theorem eq_undefined_iff {w : Word} {c : Cond} {hi : BitVec 20} {lo : BitVec 4} :
    w = wordAt 28 c.bits ||| wordAt 25 0b011#3 ||| wordAt 5 hi ||| wordAt 4 1#1 ||| wordAt 0 lo ↔
      w.extractLsb' 0 4 = lo ∧ w.getLsbD 4 = true ∧ w.extractLsb' 5 20 = hi ∧ w.extractLsb' 25 3 = 3#3 ∧
      w.extractLsb' 28 4 = c.bits := by
  refine (eq_iff_fieldsAgree [4, 1, 20, 3, 4] (by rfl)).trans ?_
  simp (disch := omega) [extractLsb'_union, wordAt_same, wordAt_apart]

theorem eq_encodeBlock_iff {w : Word} {c : Cond} {p u s wb load : Bool} {rn : Reg} {list : BitVec 16} :
    w = encodeBlock c p u s wb load rn list ↔
      w.extractLsb' 0 16 = list ∧ w.extractLsb' 16 4 = rn ∧ w.getLsbD 20 = load ∧ w.getLsbD 21 = wb ∧
      w.getLsbD 22 = s ∧ w.getLsbD 23 = u ∧ w.getLsbD 24 = p ∧ w.extractLsb' 25 3 = 4#3 ∧
      w.extractLsb' 28 4 = c.bits := by
  refine (eq_iff_fieldsAgree [16, 4, 1, 1, 1, 1, 1, 3, 4] (by rfl)).trans ?_
  simp (disch := omega) [encodeBlock, extractLsb'_union, wordAt_same, wordAt_apart]

theorem eq_offset24_iff {w : Word} {c : Cond} {kind : BitVec 4} {off : BitVec 24} :
    w = wordAt 28 c.bits ||| wordAt 24 kind ||| wordAt 0 off ↔
      w.extractLsb' 0 24 = off ∧ w.getLsbD 24 = kind.getLsbD 0 ∧ w.extractLsb' 25 3 = kind.extractLsb' 1 3 ∧
      w.extractLsb' 28 4 = c.bits := by
  refine (eq_iff_fieldsAgree [24, 1, 3, 4] (by rfl)).trans ?_
  simp (disch := omega) [extractLsb'_union, wordAt_same, wordAt_apart, wordAt_inside]

/-- LDC and STC (R107): the encoder leaves out the bit L of STC, which is 0. -/
def encodeCoprocTransfer (c : Cond) (p u n wb load : Bool) (rn crd cp : Reg) (off : BitVec 8) : Word :=
  wordAt 28 c.bits ||| wordAt 25 0b110#3 ||| wordAt 24 (bit p) ||| wordAt 23 (bit u) ||| wordAt 22 (bit n) |||
    wordAt 21 (bit wb) ||| wordAt 20 (bit load) ||| wordAt 16 rn ||| wordAt 12 crd ||| wordAt 8 cp ||| wordAt 0 off

theorem encode_stc (c : Cond) (p u n wb : Bool) (rn crd cp : Reg) (off : BitVec 8) :
    encode (.stc c p u n wb rn crd cp off) = .arm (encodeCoprocTransfer c p u n wb false rn crd cp off) := by
  rw [encodeCoprocTransfer, show wordAt 20 (bit false) = 0#32 by decide, BitVec.or_zero]
  rfl

theorem encode_ldc (c : Cond) (p u n wb : Bool) (rn crd cp : Reg) (off : BitVec 8) :
    encode (.ldc c p u n wb rn crd cp off) = .arm (encodeCoprocTransfer c p u n wb true rn crd cp off) := rfl

theorem eq_encodeCoprocTransfer_iff {w : Word} {c : Cond} {p u n wb load : Bool} {rn crd cp : Reg} {off : BitVec 8} :
    w = encodeCoprocTransfer c p u n wb load rn crd cp off ↔
      w.extractLsb' 0 8 = off ∧ w.extractLsb' 8 4 = cp ∧ w.extractLsb' 12 4 = crd ∧ w.extractLsb' 16 4 = rn ∧
      w.getLsbD 20 = load ∧ w.getLsbD 21 = wb ∧ w.getLsbD 22 = n ∧ w.getLsbD 23 = u ∧ w.getLsbD 24 = p ∧
      w.extractLsb' 25 3 = 6#3 ∧ w.extractLsb' 28 4 = c.bits := by
  refine (eq_iff_fieldsAgree [8, 4, 4, 4, 1, 1, 1, 1, 1, 3, 4] (by rfl)).trans ?_
  simp (disch := omega) [encodeCoprocTransfer, extractLsb'_union, wordAt_same, wordAt_apart]

theorem eq_cdp_iff {w : Word} {c : Cond} {op1 : BitVec 4} {crn crd cp : Reg} {op2 : BitVec 3} {crm : Reg} :
    w = wordAt 28 c.bits ||| wordAt 24 0b1110#4 ||| wordAt 20 op1 ||| wordAt 16 crn ||| wordAt 12 crd |||
        wordAt 8 cp ||| wordAt 5 op2 ||| wordAt 0 crm ↔
      w.extractLsb' 0 4 = crm ∧ w.getLsbD 4 = false ∧ w.extractLsb' 5 3 = op2 ∧ w.extractLsb' 8 4 = cp ∧
      w.extractLsb' 12 4 = crd ∧ w.extractLsb' 16 4 = crn ∧ w.extractLsb' 20 4 = op1 ∧ w.getLsbD 24 = false ∧
      w.extractLsb' 25 3 = 7#3 ∧ w.extractLsb' 28 4 = c.bits := by
  refine (eq_iff_fieldsAgree [4, 1, 3, 4, 4, 4, 4, 1, 3, 4] (by rfl)).trans ?_
  simp (disch := omega) [extractLsb'_union, wordAt_same, wordAt_apart, wordAt_inside]

/-- MCR and MRC (R108): the encoder leaves out the bit L of MCR, which is 0. -/
def encodeCoprocRegister (c : Cond) (load : Bool) (op1 : BitVec 3) (crn rd cp : Reg) (op2 : BitVec 3) (crm : Reg) :
    Word :=
  wordAt 28 c.bits ||| wordAt 24 0b1110#4 ||| wordAt 21 op1 ||| wordAt 20 (bit load) ||| wordAt 16 crn |||
    wordAt 12 rd ||| wordAt 8 cp ||| wordAt 5 op2 ||| wordAt 4 1#1 ||| wordAt 0 crm

theorem encode_mcr (c : Cond) (op1 : BitVec 3) (crn rd cp : Reg) (op2 : BitVec 3) (crm : Reg) :
    encode (.mcr c op1 crn rd cp op2 crm) = .arm (encodeCoprocRegister c false op1 crn rd cp op2 crm) := by
  rw [encodeCoprocRegister, show wordAt 20 (bit false) = 0#32 by decide, BitVec.or_zero]
  rfl

theorem encode_mrc (c : Cond) (op1 : BitVec 3) (crn rd cp : Reg) (op2 : BitVec 3) (crm : Reg) :
    encode (.mrc c op1 crn rd cp op2 crm) = .arm (encodeCoprocRegister c true op1 crn rd cp op2 crm) := rfl

theorem eq_encodeCoprocRegister_iff {w : Word} {c : Cond} {load : Bool} {op1 : BitVec 3} {crn rd cp : Reg}
    {op2 : BitVec 3} {crm : Reg} :
    w = encodeCoprocRegister c load op1 crn rd cp op2 crm ↔
      w.extractLsb' 0 4 = crm ∧ w.getLsbD 4 = true ∧ w.extractLsb' 5 3 = op2 ∧ w.extractLsb' 8 4 = cp ∧
      w.extractLsb' 12 4 = rd ∧ w.extractLsb' 16 4 = crn ∧ w.getLsbD 20 = load ∧ w.extractLsb' 21 3 = op1 ∧
      w.getLsbD 24 = false ∧ w.extractLsb' 25 3 = 7#3 ∧ w.extractLsb' 28 4 = c.bits := by
  refine (eq_iff_fieldsAgree [4, 1, 3, 4, 4, 4, 1, 3, 1, 3, 4] (by rfl)).trans ?_
  simp (disch := omega) [encodeCoprocRegister, extractLsb'_union, wordAt_same, wordAt_apart, wordAt_inside]

end Sys2Proof
end

section
/-! SUPPORT. The ARM decoder reads back every ARM format (30_encoding.md R95 to R109). -/

namespace Sys2Proof

/-! ## The instruction that the fields of a format give -/

/-- The multiply of bits 23:21 (R100). -/
def multiplyOf (x : BitVec 3) (c : Cond) (s : Bool) (hi lo rs rm : Reg) : Except DecodeError Instr :=
  match x.toNat with
  | 0 => if lo == 0#4 then .ok (.mul c s hi rs rm) else .error .shouldBeField
  | 1 => .ok (.mla c s hi lo rs rm)
  | 4 => .ok (.umull c s hi lo rs rm)
  | 5 => .ok (.umlal c s hi lo rs rm)
  | 6 => .ok (.smull c s hi lo rs rm)
  | 7 => .ok (.smlal c s hi lo rs rm)
  | _ => .error .unallocatedArm

theorem decodeMultiply_eq (c : Cond) (w : Word) :
    decodeMultiply c w = multiplyOf (w.extractLsb' 21 3) c (w.getLsbD 20) (w.extractLsb' 16 4) (w.extractLsb' 12 4)
      (w.extractLsb' 8 4) (w.extractLsb' 0 4) := rfl

/-- The halfword or signed transfer of the S and H bits (R102). -/
def halfOf (c : Cond) (p u imm wb load : Bool) (rn rd high : Reg) (sh : BitVec 2) (low : Reg) :
    Except DecodeError Instr :=
  if !load && sh.toNat != 1 then .error .unallocatedArm
  else if imm then
    match sh.toNat with
    | 1 => if load then .ok (.ldrhImm c p u wb rn rd (high ++ low)) else .ok (.strhImm c p u wb rn rd (high ++ low))
    | 2 => .ok (.ldrsbImm c p u wb rn rd (high ++ low))
    | _ => .ok (.ldrshImm c p u wb rn rd (high ++ low))
  else if high == 0#4 then
    match sh.toNat with
    | 1 => if load then .ok (.ldrhReg c p u wb rn rd low) else .ok (.strhReg c p u wb rn rd low)
    | 2 => .ok (.ldrsbReg c p u wb rn rd low)
    | _ => .ok (.ldrshReg c p u wb rn rd low)
  else .error .shouldBeField

theorem decodeHalf_eq (c : Cond) (w : Word) :
    decodeHalf c w = halfOf c (w.getLsbD 24) (w.getLsbD 23) (w.getLsbD 22) (w.getLsbD 21) (w.getLsbD 20)
      (w.extractLsb' 16 4) (w.extractLsb' 12 4) (w.extractLsb' 8 4) (w.extractLsb' 5 2) (w.extractLsb' 0 4) := rfl

/-- The single transfer of P, B, W and L with an immediate offset (R103). -/
def transferImmOf (c : Cond) (p u byte wb load : Bool) (rn rd : Reg) (off : BitVec 12) : Instr :=
  if p then
    if load then (if byte then .ldrbImm c u wb rn rd off else .ldrImm c u wb rn rd off)
    else (if byte then .strbImm c u wb rn rd off else .strImm c u wb rn rd off)
  else if wb then
    if load then (if byte then .ldrbtImm c u rn rd off else .ldrtImm c u rn rd off)
    else (if byte then .strbtImm c u rn rd off else .strtImm c u rn rd off)
  else
    if load then (if byte then .ldrbImmPost c u rn rd off else .ldrImmPost c u rn rd off)
    else (if byte then .strbImmPost c u rn rd off else .strImmPost c u rn rd off)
#####
• _EXERCISE INSTRUCTIONS_: Each line of the entries that contains the word "show" should be listed.

• _RESPONSE TO THIS TASK_:
  rw [encodeCoprocTransfer, show wordAt 20 (bit false) = 0#32 by decide, BitVec.or_zero]
  rw [encodeCoprocRegister, show wordAt 20 (bit false) = 0#32 by decide, BitVec.or_zero]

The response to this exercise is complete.